(Saved entries)
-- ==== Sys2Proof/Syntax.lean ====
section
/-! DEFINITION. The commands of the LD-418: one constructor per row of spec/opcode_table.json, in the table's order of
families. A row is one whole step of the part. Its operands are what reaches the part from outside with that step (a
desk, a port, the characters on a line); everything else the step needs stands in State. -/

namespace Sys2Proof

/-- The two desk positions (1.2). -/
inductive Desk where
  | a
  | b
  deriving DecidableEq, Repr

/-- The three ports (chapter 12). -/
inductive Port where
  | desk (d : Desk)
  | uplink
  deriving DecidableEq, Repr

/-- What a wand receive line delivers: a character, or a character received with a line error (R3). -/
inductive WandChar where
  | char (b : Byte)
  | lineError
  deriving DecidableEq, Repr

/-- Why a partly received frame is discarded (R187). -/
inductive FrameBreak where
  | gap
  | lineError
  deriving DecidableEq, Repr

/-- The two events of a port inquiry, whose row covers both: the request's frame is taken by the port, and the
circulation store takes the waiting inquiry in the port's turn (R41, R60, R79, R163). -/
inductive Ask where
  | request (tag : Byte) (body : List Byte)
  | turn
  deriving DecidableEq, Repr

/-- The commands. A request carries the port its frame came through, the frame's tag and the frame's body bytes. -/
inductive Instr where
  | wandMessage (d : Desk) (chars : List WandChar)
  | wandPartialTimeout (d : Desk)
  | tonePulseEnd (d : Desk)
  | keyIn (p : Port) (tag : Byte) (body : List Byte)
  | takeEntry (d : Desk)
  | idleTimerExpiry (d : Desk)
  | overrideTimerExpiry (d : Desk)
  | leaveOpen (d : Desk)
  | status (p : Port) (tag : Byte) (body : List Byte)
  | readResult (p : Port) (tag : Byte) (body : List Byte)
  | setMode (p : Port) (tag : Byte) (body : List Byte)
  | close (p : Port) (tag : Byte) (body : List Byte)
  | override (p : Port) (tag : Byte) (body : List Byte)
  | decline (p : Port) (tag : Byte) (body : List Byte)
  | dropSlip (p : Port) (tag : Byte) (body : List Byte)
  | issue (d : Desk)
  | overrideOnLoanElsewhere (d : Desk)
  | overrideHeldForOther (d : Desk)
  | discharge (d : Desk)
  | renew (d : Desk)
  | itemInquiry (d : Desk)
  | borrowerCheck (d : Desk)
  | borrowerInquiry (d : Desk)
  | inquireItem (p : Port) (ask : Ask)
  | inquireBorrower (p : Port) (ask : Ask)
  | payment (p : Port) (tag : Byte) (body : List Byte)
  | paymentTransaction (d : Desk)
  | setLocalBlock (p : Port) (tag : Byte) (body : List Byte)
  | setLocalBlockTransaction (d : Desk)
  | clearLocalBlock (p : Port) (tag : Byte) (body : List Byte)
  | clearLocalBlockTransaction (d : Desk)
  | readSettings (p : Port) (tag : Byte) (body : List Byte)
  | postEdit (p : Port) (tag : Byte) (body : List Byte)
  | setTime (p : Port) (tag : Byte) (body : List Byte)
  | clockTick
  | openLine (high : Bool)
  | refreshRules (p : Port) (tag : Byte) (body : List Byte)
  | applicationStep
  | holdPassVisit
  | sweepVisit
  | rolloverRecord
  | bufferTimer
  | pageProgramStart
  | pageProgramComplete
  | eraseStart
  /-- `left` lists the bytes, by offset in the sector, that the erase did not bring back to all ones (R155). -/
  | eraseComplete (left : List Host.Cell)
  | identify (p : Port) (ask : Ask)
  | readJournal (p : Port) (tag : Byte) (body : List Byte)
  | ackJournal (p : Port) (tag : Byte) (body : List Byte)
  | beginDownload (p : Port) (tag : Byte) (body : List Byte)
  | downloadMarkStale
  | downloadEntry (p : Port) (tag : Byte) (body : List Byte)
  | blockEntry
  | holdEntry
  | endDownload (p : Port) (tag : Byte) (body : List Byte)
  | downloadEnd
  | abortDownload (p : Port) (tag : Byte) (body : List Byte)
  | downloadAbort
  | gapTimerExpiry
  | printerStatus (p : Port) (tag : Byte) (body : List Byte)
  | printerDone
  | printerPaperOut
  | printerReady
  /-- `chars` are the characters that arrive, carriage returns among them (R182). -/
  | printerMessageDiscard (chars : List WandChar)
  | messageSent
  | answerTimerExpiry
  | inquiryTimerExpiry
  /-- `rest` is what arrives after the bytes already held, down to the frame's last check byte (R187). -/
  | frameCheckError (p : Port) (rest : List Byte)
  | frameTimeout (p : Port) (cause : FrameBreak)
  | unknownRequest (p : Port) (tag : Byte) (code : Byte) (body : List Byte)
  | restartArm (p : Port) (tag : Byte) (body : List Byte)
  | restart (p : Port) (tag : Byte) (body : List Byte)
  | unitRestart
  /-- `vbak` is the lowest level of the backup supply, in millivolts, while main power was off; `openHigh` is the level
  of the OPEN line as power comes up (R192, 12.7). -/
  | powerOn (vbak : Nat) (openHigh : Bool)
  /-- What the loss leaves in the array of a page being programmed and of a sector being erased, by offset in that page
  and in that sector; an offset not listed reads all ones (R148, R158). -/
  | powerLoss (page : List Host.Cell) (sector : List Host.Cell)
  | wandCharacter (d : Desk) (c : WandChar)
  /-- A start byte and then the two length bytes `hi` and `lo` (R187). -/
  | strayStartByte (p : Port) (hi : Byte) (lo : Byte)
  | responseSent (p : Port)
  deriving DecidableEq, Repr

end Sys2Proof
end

EXERCISE REQUIREMENTS:
For the word "sector", go through the records and show each line that carries it.

ANSWER TO THIS TASK:
  /-- `left` lists the bytes, by offset in the sector, that the erase did not bring back to all ones (R155). -/
  /-- What the loss leaves in the array of a page being programmed and of a sector being erased, by offset in that page
  and in that sector; an offset not listed reads all ones (R148, R158). -/
  | powerLoss (page : List Host.Cell) (sector : List Host.Cell)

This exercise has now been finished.